The Object Poster: 1920-1950

Swiss graphic artists truly excelled in designing Object Posters also known as Sachplakat. These usually represent a single oversized object drawn in a simplified but realist style. The text is minimal and normally contains only the brand name being promoted. The idea is to come up with a symbolic image to which a brand is associated in order to condition consumers’ buying reflexes. This theory follows the principle of the unique offer derived from publicity theories developed in the United States. Simplicity was the key to the success of the Object Poster as it paved the way to incitement by image, which corresponded to the new selling methods and product communication techniques of the time.

Publicity

The industrial era brought about the simultaneous development of production, distribution and mass consumerism. With these came the need to publicise new products in order to sell these products and set them apart from their competitors. Publicity, in the modern sense of the word, dates back to the end of the 19th century when the first publicity agencies were created in the United States. It is noteworthy that publicity differs from propaganda due to its commercial objective. From the start, the colour-lithographed poster, associating text and image, was a means of advertising. However, modern publicity went beyond the simple transmission of information. It set in place a genuine strategy to incite consumerism by attracting and capturing the consumer’s attention. The consumer had to be made aware of the product and its promotional message so that he would be inclined to think of this particular product when came the time to buy. Manipulation techniques were not far behind as psychology played an important role in this strategy. To reach its objectives, publicity had to touch the imagination and to achieve this, both graphic art and the information distribution medium played a vital role.
Modern marketing defined as a global strategy built around a product (publicity being only one element of this strategy) was developed in the 1920s in the United States and progressively spread through Europe.
The Object Poster was perfectly suited to this type of marketing. It quickly conquered sponsors to the point of becoming the principal style of Swiss product posters during and immediately after the Second World War. For example, the poster designed in 1923 by Otto Baumberger (1889 –1961) for the retailer PKZ was a life-size drawing of a woollen coat with a PKZ label with the word “quality” as the only inscription. Another poster, by this same artist, created prior to the PKZ poster, shows a hat associated only to the name and address of the hat maker. The advertising message was simple, hat = Bauman just as coat = PKZ = quality. The idea was to guide the consumer towards these retailers when it was time to buy. These posters also had the great advantage of being understood by everyone, eliminating the need for costly translation in all national languages. If sponsors requested this, a single poster could be designed for the whole of Switzerland.

The “Neue Sachlichkeit”

Stoecklin Niklaus, Non au vote des femmes, 1920, Lithographie, 127 x 90 cm
Stoecklin Niklaus, Non au vote des femmes, 1920, Lithographie, 127 x 90 cm

The Object Poster owed a lot to the New Objectivity movement (Neue Sachlichkeit). In Germany, after the defeat in the First World War, this movement came about in reaction to Expressionism and advocated the return to realism and to every day life. This movement had neither programme nor manifesto but adherents believed they had a social role to play as they sought to represent reality without artifice or sentiment. They wished to mirror society in order to show its state of desolation and corruption so that it could improve itself. As for composition, it was as simple, realist and objective as possible in order to efficiently convey its message. There were two undercurrents within the New Objectivity movement: the first sought to demonstrate the harshness of urban life while the second, known as magic realism, tried to illustrate every day life by adding a touch of magic in its representation through the use of colours, perspectives, lines and forms.
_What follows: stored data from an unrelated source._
-- ==== Sys2Proof/Machine/Tradewind.lean ====
section
/-! DEFINITION. Tradewind (R302 to R307, R251, R252): the snapshot and the check of a phase's tables, the passage of bits from
router to router, XMIT, IMUX and PHEND. -/

namespace Sys2Proof.Machine

open Sys2Proof

/-- R302: the window address of entry i of a phase. -/
def twAddr (ph i : Nat) : Nat := 0xFE000 + 1024 * ph + 4 * i

/-- R302: some entries of a phase in a core's tiles, from entry i up to the one that carries LAST. -/
def twEntriesFrom (k : Core) (ph : Nat) : Nat → Nat → List (BitVec 32)
  | 0, _ => []
  | n + 1, i =>
    let e := BitVec.ofNat 32 (bytesAt k.sp (twAddr ph i) 4)
    if e.getLsbD 31 then [e] else e :: twEntriesFrom k ph n (i + 1)

/-- R302: the entries of a phase in a core's tiles. -/
def twEntries (k : Core) (ph : Nat) : List (BitVec 32) := twEntriesFrom k ph 256 0

/-- R302: the outputs that an entry feeds from an input: 0 north, 1 east, 2 south, 3 west, 4 local. -/
def twMask (e : BitVec 32) (input : Nat) : Nat := e.toNat / 16 ^ input % 16

/-- The core that lies in a direction of a core of a group, if the group holds it. -/
def Group.neighbour (g : Group) (core dir : Nat) : Option Nat :=
  let x := coreX core
  let y := coreY core
  if dir = 0 then (if g.y < y then some (core - 16) else none)
  else if dir = 1 then (if x + 1 < g.x + g.desc.w then some (core + 1) else none)
  else if dir = 2 then (if y + 1 < g.y + g.desc.h then some (core + 16) else none)
  else if g.x < x then some (core - 1) else none

/-- R303: the subcode of the first check that an entry fails. -/
def Group.twFault (g : Group) (core : Nat) (e : BitVec 32) : Option Nat :=
  let feeds (o : Nat) : Nat := ((List.range 5).filter (fun i => (twMask e i).testBit o)).length
  if e.toNat / 2 ^ 20 % 2 ^ 11 ≠ 0 then some 3
  else if (List.range 4).any (fun o => 1 < feeds o) then some 1
  else if (List.range 4).any (fun o => 0 < feeds o && (g.neighbour core o).isNone) then some 2
  else none

/-- R303: the snapshot of a phase's tables at every router of a group, in the order of its cores. -/
def State.twSnapshot (s : State) (g : Group) (ph : Nat) : List (List (BitVec 32)) := g.coreList.map (fun n => twEntries (s.core n) ph)

/-- R303: the first failing entry of a group's snapshots: the core, the entry, and the subcode. -/
def Group.twBad (g : Group) (snap : List (List (BitVec 32))) : Option (Nat × Nat × Nat) :=
  (g.coreList.zip snap).findSome? (fun k => k.2.zipIdx.findSome? (fun e => (g.twFault k.1 e.1).map (fun f => (k.1, e.2, f))))

/-- R303: every router of a group switches to the phase, whose cycle 0 is this cycle. -/
def State.twStart (s : State) (g : Group) (snap : List (List (BitVec 32))) : State :=
  (g.coreList.zip snap).foldl (fun s n => s.updCore n.1 (fun k => { k with tw := ⟨true, n.2, s.cycle, .empty, []⟩ })) s

/-- R303: what the completion of a PHASE's barrier does: the routers switch and the members that wait in PHASE enter transfer
mode, or each takes PHASECONF, with the address of the bundle after its PHASE's. -/
def State.twPhase (s : State) (g : Group) (ph : Nat) (snap : List (List (BitVec 32))) (waiting : List (Nat × Nat)) : State :=
  match g.twBad snap with
  | none =>
    waiting.foldl (fun s m => s.updCtx m.1 m.2 (fun x =>
      { x with wait := .none, phaseOf := none, transfer := true, readyAt := max x.readyAt (s.cycle + 1) })) (s.twStart g snap)
  | some (n, i, f) =>
    waiting.foldl (fun s m =>
      let x := { s.ctx m.1 m.2 with wait := .none, phaseOf := none }
      s.takeTrap m.1 m.2 x ⟨0xC, f, BitVec.ofNat 64 (n * 2 ^ 32 + twAddr ph i)⟩ x.phaseAt) s

/-- R304: the bits at an input of a router in this cycle. -/
def TwRouter.at (t : TwRouter) (input : Nat) : BitVec 256 × BitVec 4 := tget t.inputs (0, 0) input

/-- R304: one cycle of a running router: what it sends, by target core and facing input. -/
def State.twSends (s : State) (g : Group) (n : Nat) : List (Nat × Nat × BitVec 256 × BitVec 4) :=
  let t := (s.core n).tw
  let len := max 1 t.entries.length
  let e := t.entries.getD ((s.cycle - t.cycle0) % len) 0
  (List.range 5).flatMap (fun i =>
    if t.at i = (0, 0) then []
    else (List.range 4).filterMap (fun o =>
      if (twMask e i).testBit o then (g.neighbour n o).map (fun m => (m, (o + 2) % 4, (t.at i).1, (t.at i).2)) else none))

/-- R304, R306: one cycle of Tradewind for a group: bits move one router on, and the routers stop when no member is in
transfer mode. -/
def State.twGroup (s : State) (g : Group) : State :=
  let on := g.coreList.filter (fun n => (s.core n).tw.on)
  if on.isEmpty then s
  else
    let live := (s.members g).any (fun m => (s.ctx m.1 m.2).transfer)
    if !live then on.foldl (fun s n => s.updCore n (fun k => { k with tw := .off })) s
    else
      let sends := on.flatMap (s.twSends g)
      on.foldl (fun s n => s.updCore n (fun k =>
        let local_ := (k.tw.coming.filter (fun c => c.1 == s.cycle + 1)).map (fun c => (4, c.2.1, c.2.2))
        let mine := (sends.filter (fun x => x.1 == n)).map (fun x => (x.2.1, x.2.2.1, x.2.2.2))
        { k with tw := { k.tw with inputs := (mine ++ local_).foldl (fun t x => tset t (0, 0) x.1 (x.2.1, x.2.2)) .empty
                                   coming := k.tw.coming.filter (fun c => s.cycle + 1 < c.1) } })) s

/-- One cycle of Tradewind. -/
def State.twTick (s : State) : State :=
  s.groups.entries.foldl (fun s e => match e.2 with | some g => s.twGroup g | none => s) s

/-- R305, R307: PHASECONF MODE. -/
def tMode : TrapInfo := ⟨0xC, 0x10, 0⟩

/-- R251: XMIT hands 256 bits of a vector to the router's local input, two cycles from now (R304). -/
def execXmit (f : EF) (s : State) : Out :=
  if !s.start.transfer then .next (s.slotTrap tMode)
  else
    let a := s.readV f.a .i64
    let p := f.cmd.toNat % 8
    let bits : BitVec 256 := a.1.extractLsb' (256 * p) 256
    let po : BitVec 4 := a.2.extractLsb' (4 * p) 4
    .next (s.updCore s.issue.core (fun k => { k with tw := { k.tw with coming := k.tw.coming ++ [(s.cycle + 2, bits, po)] } }))

/-- R252: IMUX yields a vector with one part replaced by the bits at a router input. -/
def execImux (f : EF) (s : State) : Out :=
  if !s.start.transfer then .next (s.slotTrap tMode)
  else
    let a := s.readV f.a .i64
    let p := f.cmd.toNat / 8 % 8
    let b := (s.core s.issue.core).tw.at (f.cmd.toNat % 8)
    let ones : BitVec 2048 := BitVec.ofNat 2048 ((2 ^ 256 - 1) * 2 ^ (256 * p))
    let pones : BitVec 32 := BitVec.ofNat 32 (15 * 2 ^ (4 * p))
    .next (s.push 2 (isPort f.a) ⟨true, (a.1 &&& ~~~ones) ||| BitVec.ofNat 2048 (b.1.toNat * 2 ^ (256 * p)),
      (a.2 &&& ~~~pones) ||| BitVec.ofNat 32 (b.2.toNat * 2 ^ (4 * p))⟩ (s.dst f.dst) .none)

/-- R306: PHEND ends the context's part in the phase. -/
def execPhend (s : State) : Out := .next (s.updCtx s.issue.core s.issue.ctx (fun x => { x with transfer := false }))

end Sys2Proof.Machine
end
Niklaus Stoecklin (1896-1982) was the principal Swiss figurehead of the movement. He tried to apply the precepts of objectivity of representation and social questioning in the Object Poster.
While teaching at the Schule für Gestaltung of Basel, he transmitted his ideas and had considerable influence on the new generation of graphic artists. Among them, Herbert Leupin (1920-1999) and Donald Brun (1909 –1999) soon became the emblems of the style to which they added their own brand of humour and mischief. These artists attempted to reveal the beauty of every day objects by elevating them to the level of icons and by selling a brand or an idea through a visual metaphor. This style, which left a deep imprint in Switzerland and around the world, corresponds to the last period in the evolution of lithographed posters. After this, offset printing replaced lithographic printing, producing works less dependant on colour processes but also not as luminous.